Input material:
/-- A new entry at the next free place. -/
def appendEntry (s : State) (k : Nat) (c : ArchCfg) (e : IndexEntry) : State :=
  let a := s.arch k
  let n := max 1 (s.indexPlaces c)
  match s.freePlace k n 5 a.place with
  | none => s
  | some p =>
    let s := s.putEntry k c p e
    s.setArch k { s.arch k with place := (p + 1) % n }

/-- Places of valid entries whose blocks overlap a range. -/
def overlapping (a : Arch) (off size : Nat) : List Nat :=
  a.entries.filterMap (fun e => match e.2 with
    | some x => if x.valid && decide (x.offset < off + size) && decide (off < x.offset + (x.size + 4095) / 4096 * 4096) then some e.1 else none
    | none => none)

/-- A failed archive job (R376). -/
def archNoSpace (s : State) (k : Nat) : State := (s.incFld F.COD_CNT_NOSPACE).incFld (F.COD_ARCH_CNT_NOSPACE.at k)

/-- The open block of a stream flushed (R371, R374 to R376): coded, placed, the entries it overwrites cleared, its write begun. True when
nothing stands in the way any longer. -/
def archFlush (s : State) (k : Nat) (c : ArchCfg) : Bool × State :=
  let a := s.arch k
  if a.raw.isEmpty then (true, s)
  else if a.writing.isSome then (false, s)
  else
    let dict := (s.dictOf a.tgen (some a.serial)).getD []
    let b := encodeBlock c.elem a.tgen dict a.raw
    let region := s.regionNo c.archive
    let off := if region.size < a.offset + b.length then 0 else a.offset
    let hit := overlapping a off b.length
    if region.size < b.length || hit.any (fun p => s.pinned k p) || (s.freePlace k (max 1 (s.indexPlaces c)) 5 a.place).isNone then
      (false, s.archNoSpace k)
    else
      let s := hit.foldl (fun s p => match (s.arch k).entries.get none' p with
        | some e => s.putEntry k c p { e with valid := false }
        | none => s) s
      let e : IndexEntry :=
        { first := a.first, epochs := a.count, offset := off, size := b.length, serial := if a.tgen = 0 then 0 else a.serial,
          raw := blockRaw b, poison := a.bad, valid := true, tgen := a.tgen, stream := k }
      let s := (s.incFld (if blockRaw b then F.COD_CNT_RAW_STORED else F.COD_CNT_CODED)).inflight a.tgen a.serial false
      let s := s.perf 9 0x100 a.raw.length
      let s := s.setArch k { s.arch k with
        raw := [], count := 0, bad := false, writing := some e, offset := off + (b.length + 4095) / 4096 * 4096 }
      (true, memRange true (b.length / 64 + 1) (region.base + off) b.length 0 s)

/-- A GAP entry for a run of lost epochs (R377). -/
def archGap (s : State) (k : Nat) (c : ArchCfg) (first n : Nat) : State :=
  (s.appendEntry k c { first := first, epochs := n, gap := true, stream := k }).addFld (F.COD_ARCH_CNT_GAP_EPOCHS.at k) n
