-- ==== Sys2Proof/Machine/Align.lean ====
section
/-! DEFINITION. ALN: open epochs, wrap reconstruction, interpolation to the tick, closing, reduction, late folding, coarsening and
bypass (07). -/

namespace Sys2Proof.Machine

/-- A reading of a counter: its key, raw value, wrap bit, stamp, quality; `bits` is its modulus, 64 for cycle counters. -/
structure Reading where
  key : Nat
  raw : Nat
  wrap : Bool
  offset : Nat
  quality : Nat
  bits : Nat
deriving DecidableEq, Repr

/-- `round` of R179. -/
def round16 (x : Int) : Int := (x + 2 ^ 15) / 2 ^ 16

/-- The interpolated aligned value of R177, 16 fraction bits. -/
def interpolate (rp re : Int) (op oe : Nat) (spacing : Nat) : Int :=
  rp * 2 ^ 16 + (re - rp) * (4 * (spacing : Int) - (op : Int)) * 2 ^ 16 / (4 * (spacing : Int) + (oe : Int) - (op : Int))

namespace State

/-- The tick spacing T_E − T_(E−1) in ns (R177): the period that ran up to the tick. -/
def tickSpacing (s : State) (e : Nat) : Nat :=
  match s.tim.sched, s.tim.before with
  | some c, some b => if e ≤ c.e0 then b.p else c.p
  | some c, none => c.p
  | none, _ => 0

/-- A reading of epoch `e` reconstructed and aligned (R175 to R179): the counter's new reference, and the aligned count of epoch e − 1 with
its flags when both ticks have an aligned value. -/
def align (s : State) (e : Nat) (x : Reading) : CRef × Option (Int × Nat) × Bool :=
  let usable := !(bit x.quality 0 || bit x.quality 2)
  let hs := b2n (bit x.quality 4) * 2 ^ eHalted + b2n (bit x.quality 3) * 2 ^ eStretch
  match s.aln.refs.get none' x.key with
  | none =>
    let f := hs ||| 2 ^ eRaw
    ({ r := x.raw, raw := x.raw, offset := x.offset, usable := usable, epoch := e, aligned := x.raw, eflags := f }, none, false)
  | some p =>
    let m := 2 ^ x.bits
    let d := if x.bits = 64 then (x.raw : Int) - (p.raw : Int) else (((x.raw + m - p.raw) % m : Nat) : Int)
    let r := p.r + d
    let gapNs := (e - p.epoch) * s.tickSpacing e + x.offset / 4 - p.offset / 4
    let window := if x.bits = 32 then 1070000000 else 1172000000000
    let wrapBad :=
      if x.bits = 64 then decide (x.raw < p.raw)
      else decide (window < gapNs) || !((x.wrap && decide (x.raw < p.raw)) || (!x.wrap && decide (p.raw ≤ x.raw)))
    let den := 4 * (s.tickSpacing e : Int) + (x.offset : Int) - (p.offset : Int)
    let direct := p.epoch + 1 != e || !usable || !p.usable || decide (den ≤ 0)
    let a := if direct then r * 2 ^ 16 else interpolate p.r r p.offset x.offset (s.tickSpacing e)
    let f := hs ||| (b2n direct * 2 ^ eRaw) ||| (b2n wrapBad * 2 ^ eWrap)
    let rr := round16 a
    ({ r := r, raw := x.raw, offset := x.offset, usable := usable, epoch := e, aligned := rr, eflags := f },
     if p.epoch + 1 = e then some (rr - p.aligned, f ||| p.eflags) else none, wrapBad)

/-- A reading taken in: the reference stored, WRAP counted, and the input for epoch e − 1, if any. -/
def takeReading (s : State) (e : Nat) (x : Reading) (src kind index : Nat) (poison : Bool) : State × List AInput :=
  let (ref, c, w) := s.align e x
  let s := { s with aln := { s.aln with refs := s.aln.refs.put none' x.key (some ref) } }
  let s := if w then s.incFld (F.ALN_LEVEL_CNT_WRAP_MARKED.at 0) else s
  (s.perf 4 0x100 (b2n c.isSome), match c with
      | some (v, f) => [{ src := src, kind := kind, index := index, value := v, eflags := f, poison := poison }]
      | none => [])

/-! ### The node level's records (R156 to R158, R176) -/

/-- The census part of a sweep (R156): its inputs for the epoch before the sweep's; none when a delta's reference is absent. -/
def takeCensus (s : State) (r : Rec) : State × List AInput :=
  let b := r.body
  let slot := slotOf r.src
  let delta := bit (bytesAt b 2 1) 0
  let refE := bytesAt b 4 6
  let poison := r.flag flagPoison
  (List.range (bytesAt b 0 2)).foldl (fun acc i =>
    let o := 16 + 72 * i
    let unit := bytesAt b o 2 % 2048
    (List.range 16).foldl (fun (acc : State × List AInput) c =>
      let (s, l) := acc
      let key := slot * 2 ^ 20 + unit * 2 ^ 8 + c
      let v := bytesAt b (o + 8 + 4 * c) 4
      let raw : Option Nat :=
        if delta then
          match s.aln.raws.get none' key with
          | some (e, x) => if e = refE then some ((x + v) % 2 ^ 32) else none
          | none => none
        else some v
      match raw with
      | none => (s, l)
      | some raw =>
        let s := { s with aln := { s.aln with raws := s.aln.raws.put none' key (some (r.epoch, raw)) } }
        let (s, is) := s.takeReading r.epoch
          { key := key, raw := raw, wrap := bit (bytesAt b (o + 4) 2) c, offset := r.offset + 4 * i, quality := bytesAt b (o + 2) 2, bits := 32 }
          (r.src / 2 ^ 11 * 2 ^ 11 + unit) 0 c poison
        (s, l ++ is)) acc) (s, [])

/-- A Counter group record (R157). -/
def takeGroups (s : State) (r : Rec) : State × List AInput :=
  let b := r.body
  let slot := slotOf r.src
  let poison := r.flag flagPoison
  (List.range (bytesAt b 0 2)).foldl (fun acc i =>
    let o := 16 + 80 * i
    let idx := bytesAt b o 2 % 4096
    let g := bytesAt b (o + 2) 1 % 64
    let q := bytesAt b (o + 4) 2
    let off := r.offset + 4 * idx
    let (s, l) := acc
    let (s, is) := s.takeReading r.epoch
      { key := 2 ^ 40 + slot * 2 ^ 20 + g * 2 ^ 8 + 8, raw := bytesAt b (o + 8) 8, wrap := false, offset := off, quality := q, bits := 64 }
      (senderOf r.src) 2 g poison
    (List.range 8).foldl (fun (acc : State × List AInput) k =>
      let (s, l) := acc
      let (s, is) := s.takeReading r.epoch
        { key := 2 ^ 40 + slot * 2 ^ 20 + g * 2 ^ 8 + k, raw := bytesAt b (o + 16 + 8 * k) 6, wrap := bit (bytesAt b (o + 3) 1) k,
          offset := off, quality := q, bits := 48 }
        (senderOf r.src) 1 (g * 8 + k) poison
      (s, l ++ is)) (s, l ++ is)) (s, [])

end State

/-- A Health record's statistics (R158): they enter as they arrive (R179). -/
def healthInputs (r : Rec) : List AInput :=
  let b := r.body
  ((List.range (bytesAt b 0 2)).map (fun i =>
    let o := 8 + 8 * i
    let w := bytesAt b (o + 6) 2
    if bit w 14 || bit w 15 then []
    else
      let f := fun (kind : Nat) (v : Int) =>
        ({ src := senderOf r.src, kind := kind, index := i, value := v, poison := r.flag flagPoison } : AInput)
      [f 3 (asSigned 16 (bytesAt b o 2)), f 4 (asSigned 16 (bytesAt b (o + 2) 2)), f 5 (asSigned 16 (bytesAt b (o + 4) 2)),
       f 6 ((w % 2 ^ 14 : Nat) : Int)])).flatten

namespace State

/-! ### Open epochs (R173, R180) -/

/-- The block aggregates a level (R173). -/
def aggregates (s : State) (level : Nat) : Bool :=
  match level with
  | 0 => s.flag F.MGT_ROLE_NODE_AGG
  | 1 => s.masterOf .group
  | 2 => s.masterOf .system
  | _ => false

/-- Dies of this tray that the job in force includes (R454). -/
def jobDies (s : State) : List DieCfg :=
  s.image.dies.filter (fun d => !dieExcluded s.stw.job.delta (s.dieAddr d.slot))

/-- The senders a level expects, in ascending address (R180, R189). -/
def expectedSenders (s : State) (level : Nat) : List Nat :=
  match level with
  | 0 => s.jobDies.map (fun d => s.dieAddr d.slot)
  | 1 => s.image.groupNodes
  | 2 => s.image.systemGroups
  | _ => []

/-- The epochs list replaced; STATUS shows the node level's open ones and the backlog. -/
def setEpochs (s : State) (l : List AEpoch) : State :=
  let s := { s with aln := { s.aln with epochs := l } }
  (s.setFld F.ALN_STATUS_OPEN_EPOCHS (l.filter (fun e => e.level == 0 && e.st == 0)).length).setFld F.ALN_STATUS_BACKLOG
    (min 15 (l.filter (fun e => e.st == 1)).length)
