/-- The registers of island 1 of their own: offsets within the island. -/
def timRows : List RegRow := [
  ⟨0x1000, 0, 1, none, [(0, 16, .rw), (16, 32, .rw), (48, 16, .rw)]⟩,
  ⟨0x1008, 0, 1, none, [(0, 32, .rw)]⟩,
  ⟨0x1010, 0, 1, none, [(0, 3, .ro), (3, 1, .w1c), (8, 40, .ro), (48, 16, .ro)]⟩,
  ⟨0x1018, 0, 1, none, [(0, 32, .ro), (32, 32, .ro)]⟩,
  ⟨0x1020, 0, 1, none, [(0, 16, .rw), (16, 16, .rw), (32, 8, .rw), (40, 4, .rw), (44, 4, .rw), (48, 4, .rw), (52, 4, .rw), (56, 8, .rw)]⟩,
  ⟨0x1028, 0, 1, none, [(0, 48, .ro)]⟩,
  ⟨0x1030, 0, 1, none, [(0, 30, .ro), (30, 1, .ro), (32, 32, .ro)]⟩,
  ⟨0x1100, 0x20, 8, none, [(0, 2, .rw), (2, 1, .rw), (3, 1, .rw), (4, 1, .w1c), (5, 1, .w1c), (8, 24, .rw), (32, 16, .rw)]⟩,
  ⟨0x1108, 0x20, 8, none, [(0, 16, .rw), (16, 32, .rw), (48, 16, .rw)]⟩,
  ⟨0x1110, 0x20, 8, none, [(0, 32, .rw)]⟩,
  ⟨0x1118, 0x20, 8, none, [(0, 48, .rw)]⟩,
  ⟨0x1200, 0x20, 4, none, [(0, 1, .rw), (1, 1, .rw), (8, 5, .ro), (16, 1, .w1c), (32, 16, .rw)]⟩,
  ⟨0x1208, 0x20, 4, none, [(0, 16, .ro), (16, 32, .ro), (48, 16, .ro)]⟩,
  ⟨0x1210, 0x20, 4, none, [(0, 32, .ro), (32, 1, .ro), (33, 1, .ro)]⟩,
  ⟨0x1300, 0, 1, none, [(0, 1, .ro), (1, 1, .rw), (2, 2, .rw), (4, 1, .ro), (16, 16, .rw)]⟩,
  ⟨0x1400, 0, 1, none, [(0, 10, .rw)]⟩,
  ⟨0x1408, 0, 1, some ⟨0x1400, 0, 10, 0⟩, [(0, 32, .rw), (32, 8, .ro), (40, 1, .ro), (41, 2, .ro)]⟩,
  ⟨0x1410, 0, 1, none, [(0, 10, .rw)]⟩,
  ⟨0x1418, 0, 1, some ⟨0x1410, 0, 10, 0⟩, [(0, 32, .ro), (32, 1, .w1c), (33, 1, .ro), (40, 8, .ro), (48, 16, .rw)]⟩]

/-- The registers of island 2 of their own: offsets within the island. -/
def lnkRows : List RegRow := [
]

/-- The registers of island 3 of their own: offsets within the island. -/
def ingRows : List RegRow := [
  ⟨0x1000, 0, 1, none, [(0, 16, .rw), (16, 14, .rw), (32, 7, .rw), (40, 8, .rw)]⟩,
  ⟨0x1008, 0, 1, none, [(0, 17, .ro), (17, 9, .ro), (32, 32, .rc)]⟩,
  ⟨0x1010, 0, 1, none, [(0, 8, .rc), (8, 8, .rc), (16, 8, .rc), (24, 8, .rc), (32, 8, .rc), (40, 8, .rc), (48, 8, .rc), (56, 8, .rc)]⟩,
  ⟨0x1100, 0, 1, none, [(0, 15, .rw)]⟩,
  ⟨0x1108, 0, 1, some ⟨0x1100, 0, 15, 0⟩, [(0, 32, .ro), (32, 4, .ro), (36, 1, .ro), (37, 1, .ro), (38, 1, .ro), (40, 16, .ro)]⟩,
  ⟨0x1110, 0, 1, some ⟨0x1100, 0, 15, 0⟩, [(0, 21, .rw), (32, 21, .rw)]⟩,
  ⟨0x1118, 0, 1, some ⟨0x1100, 0, 15, 0⟩, [(0, 18, .rw), (32, 18, .rw)]⟩,
  ⟨0x1120, 0, 1, some ⟨0x1100, 0, 15, 0⟩, [(0, 32, .ro), (32, 32, .rc)]⟩,
  ⟨0x1128, 0, 1, some ⟨0x1100, 0, 15, 0⟩, [(0, 32, .rc), (32, 32, .rc)]⟩,
  ⟨0x1130, 0, 1, some ⟨0x1100, 0, 15, 0⟩, [(0, 32, .rc), (32, 32, .rc)]⟩,
  ⟨0x1138, 0, 1, some ⟨0x1100, 0, 15, 0⟩, [(0, 32, .rc), (32, 32, .rc)]⟩,
  ⟨0x1140, 0, 1, some ⟨0x1100, 0, 15, 0⟩, [(0, 32, .rc), (32, 16, .rc), (48, 16, .rc)]⟩,
  ⟨0x1200, 0, 1, none, [(0, 16, .rw)]⟩,
  ⟨0x1208, 0, 1, some ⟨0x1200, 0, 16, 0⟩, [(0, 24, .ro), (24, 24, .ro)]⟩]

/-- The registers of island 4 of their own: offsets within the island. -/
def alnRows : List RegRow := [
  ⟨0x1000, 0, 1, none, [(0, 1, .rw), (1, 6, .rw), (8, 7, .rw), (16, 7, .rw), (24, 4, .rw), (28, 3, .rw), (31, 1, .rw), (32, 16, .rw)]⟩,
  ⟨0x1008, 0, 1, none, [(0, 6, .ro), (8, 4, .ro), (16, 48, .ro)]⟩,
  ⟨0x1100, 0, 1, none, [(0, 2, .rw)]⟩,
  ⟨0x1108, 0, 1, some ⟨0x1100, 0, 2, 0⟩, [(0, 16, .rw), (16, 8, .ro), (24, 8, .ro), (32, 1, .ro)]⟩,
  ⟨0x1110, 0, 1, some ⟨0x1100, 0, 2, 0⟩, [(0, 3, .ro), (3, 3, .ro), (6, 3, .ro), (9, 1, .ro), (10, 1, .ro), (16, 8, .ro)]⟩,
  ⟨0x1118, 0, 1, some ⟨0x1100, 0, 2, 0⟩, [(0, 16, .rc), (16, 16, .rc), (32, 16, .rc), (48, 16, .rc)]⟩]
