/-- A reset input is released (R49): with none left asserted, start-up resumes (R478), and a sticky bit raises island 0's interrupt. -/
def resetRelease (s : State) (which : Nat) (now : Int) : State :=
  let was := s.inReset
  let m := s.mgt
  let m := match which with | 0 => { m with por := false } | 1 => { m with cold := false } | _ => { m with warm := false }
  let s := { s with mgt := m }
  if s.inReset || (!was && s.fld F.MGT_BOOT_STAGE != 0) then s
  else
    let s := { s with mgt := { s.mgt with released := some now } }
    let s := if s.stickyBits then s.pend 0 8 else s
    match s.fld F.MGT_BOOT_STAGE with
    | 0 => s.stageOtp
    | 2 => if s.flag F.MGT_ID_CTRL_CERT_OK then s.setFld F.MGT_BOOT_STAGE 3 else s
    | _ => s

/-! ### Keys and tamper (R487 to R490) -/

/-- stb_tamper_n falls (R490): keys erased, programming stopped. -/
def tamper (s : State) (written : Nat) : State :=
  let s := ((s.sticky F.MGT_BOUNDARY_TAMPER).otpStop written).dropPending
  let s := { s with mgt := { s.mgt with key := none } }
  (s.setFld F.MGT_ID_CTRL_KEY_ERASED 1).setFld F.VRD_STATUS_KEY_LOST 1

/-- The first reason for which a programming request is refused (R487), 0 without one. -/
def programReason (s : State) : Nat :=
  let req := s.idBuf 1 304
  let newKey := bit (bytesAt req 1 1) 0
  let mask := bytesAt req 4 11
  let key := if newKey then s.mgt.pendingKey else s.mgt.key
  let auth := (req.drop 112).take 96
  let msg := req.take 112 ++ le 8 (s.fld F.MGT_EUI64_EUI64)
  if s.otpConsumed = 3 then 1
  else if bytesAt req 0 1 % 4 ≠ s.otpConsumed + 1 then 2
  else if Config.sha384 auth ≠ s.imageKeyDigest then 3
  else if !Config.ecdsaVerify auth (Config.sha384 msg) ((req.drop 208).take 96) then 4
  else if maskCount mask = 0 ∨ 80 < maskCount mask ∨ 2 ^ 84 ≤ mask then 5
  else if s.mgt.key.isNone ∨ key.isNone then 6
  else if !s.certFits ((req.drop 16).take 48) (key.getD []) then 7
  else 0

/-- PROGRAM (R487): ignored while one runs; refused with its reason, or started. -/
def otpStart (s : State) : State :=
  if s.mgt.otpProg.isSome then s
  else
    match s.programReason with
    | 0 =>
      let req := s.idBuf 1 304
      let key := if bit (bytesAt req 1 1) 0 then s.mgt.pendingKey else s.mgt.key
      let c := otpBuild req (s.fld F.MGT_EUI64_EUI64) (Config.wrapKey (key.getD []))
      let s := { s with mgt := { s.mgt with otpProg := some (s.otpConsumed + 1, c) } }
      (s.setFld F.MGT_OTP_PROG_STATE 1).setFld F.MGT_OTP_PROG_REASON 0
    | r => ((s.setFld F.MGT_OTP_PROG_STATE 3).setFld F.MGT_OTP_PROG_REASON r).pend 0 11
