/-- The time links of the image: exchanges go on where the link is the same. -/
def commitLinks (s : State) (old im : Image) : State :=
  let s := s.clearTable F.TIM_ASYM_DATA_ASYM.addr
  let links := s.tim.links.keep (fun k => old.timeLinks[k]? == im.timeLinks[k]?)
  let s := { s with tim := { s.tim with links := links, closures := if old.triangles = im.triangles then s.tim.closures else [] } }
  (im.timeLinks.zipIdx).foldl (fun s e =>
    let s := (s.setFld (F.TIM_ASYM_DATA_ASYM.at e.2) (toField 32 e.1.asym)).setFld (F.TIM_ASYM_DATA_PEER.at e.2) e.1.peer
    (s.setFld (F.TIM_ASYM_DATA_LONG_HAUL.at e.2) (b2n e.1.longHaul)).setFld (F.TIM_ASYM_DATA_USE.at e.2) e.1.use) s

/-- The pulse outputs (R80, R422): one whose configuration the image names acts as written at the tick, any other is off. -/
def commitPulses (s : State) (im : Image) : State :=
  (List.range 8).foldl (fun s n =>
    let a := (F.TIM_PULSE_CFG_MODE.at n).addr
    if im.islandRegs.any (fun r => r.1 * 0x80000 + r.2.1 == a) then s.pulseModeWrite n (s.reg a).toNat s.tim.time else s.setPulse n {}) s

/-! ### Routes, ingest, alignment, evaluation tables -/

/-- STB_MGT_ROUTE_DATA (R54). -/
def commitRoutes (s : State) (im : Image) : State :=
  let s := s.clearTable F.MGT_ROUTE_DATA_SRC.addr
  ((im.routes.take 256).zipIdx).foldl (fun s e =>
    ((s.setFld (F.MGT_ROUTE_DATA_SRC.at e.2) e.1.src).setFld (F.MGT_ROUTE_DATA_DST.at e.2) e.1.dst).setFld (F.MGT_ROUTE_DATA_ACTIVE.at e.2) 1) s

/-- Ingest streams and queues (R166 to R171): every stream takes X from its next record, every bucket is full. -/
def commitIngest (s : State) (im : Image) : State :=
  let s := (((s.clearTable F.ING_STREAM_KEY_SENDER.addr).clearTable F.ING_STREAM_RATE_CIR.addr).clearTable F.ING_STREAM_BURST_CBS.addr).clearTable
    F.ING_QUEUE_DATA_DEPTH_KIB.addr
  let s := (im.streams.zipIdx).foldl (fun s e =>
    let (c, k) := e
    let s := (((s.setFld (F.ING_STREAM_KEY_SENDER.at k) c.sender).setFld (F.ING_STREAM_KEY_CLASS.at k) c.cls).setFld (F.ING_STREAM_KEY_VALID.at k) 1).setFld
      (F.ING_STREAM_KEY_QUEUE.at k) c.queue
    let s := (s.setFld (F.ING_STREAM_KEY_SEQ_CHECK.at k) (b2n c.seqCheck)).setFld (F.ING_STREAM_KEY_COLOUR_AWARE.at k) (b2n c.aware)
    let s := (s.setFld (F.ING_STREAM_RATE_CIR.at k) c.cir).setFld (F.ING_STREAM_RATE_PIR.at k) c.pir
    (s.setFld (F.ING_STREAM_BURST_CBS.at k) c.cbs).setFld (F.ING_STREAM_BURST_PBS.at k) c.pbs) s
  let s := (im.queueKib.zipIdx).foldl (fun s e => s.setFld (F.ING_QUEUE_DATA_DEPTH_KIB.at e.2) e.1) s
  ({ s with ing := { s.ing with streams := [] } }).setFld F.ING_STATUS_INGEST_QUEUES im.ingestQueues

/-- ALN's levels and references (R176, R189, R197). -/
def commitAlign (s : State) (im : Image) : State :=
  let s := { s with aln := { s.aln with refs := [], raws := [] } }
  [0, 1, 2].foldl (fun s l =>
    let (sp, p, v) := im.splits.getD l (0, 0, false)
    ((s.setFld (F.ALN_LEVEL_CFG_SPLIT.at l) sp).setFld (F.ALN_LEVEL_CFG_PARTNER.at l) p).setFld (F.ALN_LEVEL_CFG_PARTNER_VALID.at l) (b2n v)) s

/-- External entries of FEA are RW fields that no record names (R218, R422). -/
def commitExt (s : State) : State := { s with fea := { s.fea with ext := [], extDue := [] } }

/-- Sequence models (R282), their MIN_PAST as the registers hold it. -/
def commitModels (s : State) (im : Image) : State :=
  (List.range 4).foldl (fun s m =>
    match im.models[m]? with
    | none => s.setReg (F.STW_MDL_CFG_VALID.at m).addr (blockReset (F.STW_MDL_CFG_VALID.at m).addr)
    | some c =>
      let s := ((s.setFld (F.STW_MDL_CFG_VALID.at m) 1).setFld (F.STW_MDL_CFG_SUBJECT_CLASS.at m) c.cls).setFld (F.STW_MDL_CFG_LAYERS_M1.at m) (c.layers - 1)
      ((s.setFld (F.STW_MDL_CFG_WINDOW_M1.at m) (c.window - 1)).setFld (F.STW_MDL_CFG_OUTPUTS_M1.at m) (c.nOut - 1)).setFld (F.STW_MDL_CFG_H.at m) c.h) s

/-- Verdict policies by subject class (R301). -/
def commitPolicies (s : State) (im : Image) : State :=
  ((im.policies.take 4).zipIdx).foldl (fun s e =>
    let w := fun (f : Fld) (v : Nat) (s : State) => s.setReg (f.at e.2).addr (BitVec.ofNat 64 v)
    w F.VRD_POLICY_SRC_SCORE_ENS e.1.1 (w F.VRD_POLICY_TH_WATCH_TH e.1.2.1 (w F.VRD_POLICY_CNT_WATCH_M e.1.2.2 s))) s

/-- The Autumn budget of the image (R314): its SPARES counts as written. -/
def commitBudget (s : State) : State := s.sparesWrite (s.fld F.VRD_BUDGET_SPARES)

/-- The replica table (R334). -/
def commitReplicas (s : State) (old im : Image) : State :=
  (List.range (max old.replicas.length im.replicas.length)).foldl (fun s k =>
    match im.replicas[k]? with
    | none => s.setReg (F.STW_REPLICA_DATA_TAG.at k).addr 0
    | some x =>
      let s := (s.setFld (F.STW_REPLICA_DATA_TAG.at k) x.tag).setFld (F.STW_REPLICA_DATA_MEMBERS.at k) x.members.length
      (s.setFld (F.STW_REPLICA_DATA_VALID.at k) 1).setFld (F.STW_REPLICA_DATA_EVALUATED.at k) (b2n (s.evaluates x.members))) s

/-! ### Codec and archive (R367, R371, R373) -/

/-- The dictionary of the image differs from the active one. -/
def newDict (s : State) (im : Image) : Bool := !im.dict.isEmpty && im.dict != s.ownDict.2.2

/-- The idle bank holds the image's dictionary. -/
def loadDict (s : State) (im : Image) : State :=
  let s := (List.range 256).foldl (fun s i => s.setFld (F.COD_DICT_DATA_VALUE.at i) (im.dict.getD i 0)) s
  s.setFld F.COD_DICT_CTRL_IDLE_ENTRIES im.dict.length

/-- The dictionary swap at the commit tick. -/
def commitDict (s : State) (im : Image) : State :=
  if s.newDict im then ((s.loadDict im).setFld F.COD_DICT_CTRL_ACTIVATE 1).dictSwap else s

/-- Live blocks end at a commit (R371): under the map and the streams they began with. -/
def flushLiveBlocks (s : State) (old : Image) : State :=
  let s := (old.archives.zipIdx).foldl (fun s e => s.flushCoder (.archive e.2)) s
  s.flushCoder .trc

What you need to do:
Only the lines above from the line with "active one. -/" to the line with "if s.newDict im", those two lines included, should be reproduced exactly.

Result below:
/-- The dictionary of the image differs from the active one. -/
def newDict (s : State) (im : Image) : Bool := !im.dict.isEmpty && im.dict != s.ownDict.2.2

/-- The idle bank holds the image's dictionary. -/
def loadDict (s : State) (im : Image) : State :=
  let s := (List.range 256).foldl (fun s i => s.setFld (F.COD_DICT_DATA_VALUE.at i) (im.dict.getD i 0)) s
  s.setFld F.COD_DICT_CTRL_IDLE_ENTRIES im.dict.length

/-- The dictionary swap at the commit tick. -/
def commitDict (s : State) (im : Image) : State :=
  if s.newDict im then ((s.loadDict im).setFld F.COD_DICT_CTRL_ACTIVATE 1).dictSwap else s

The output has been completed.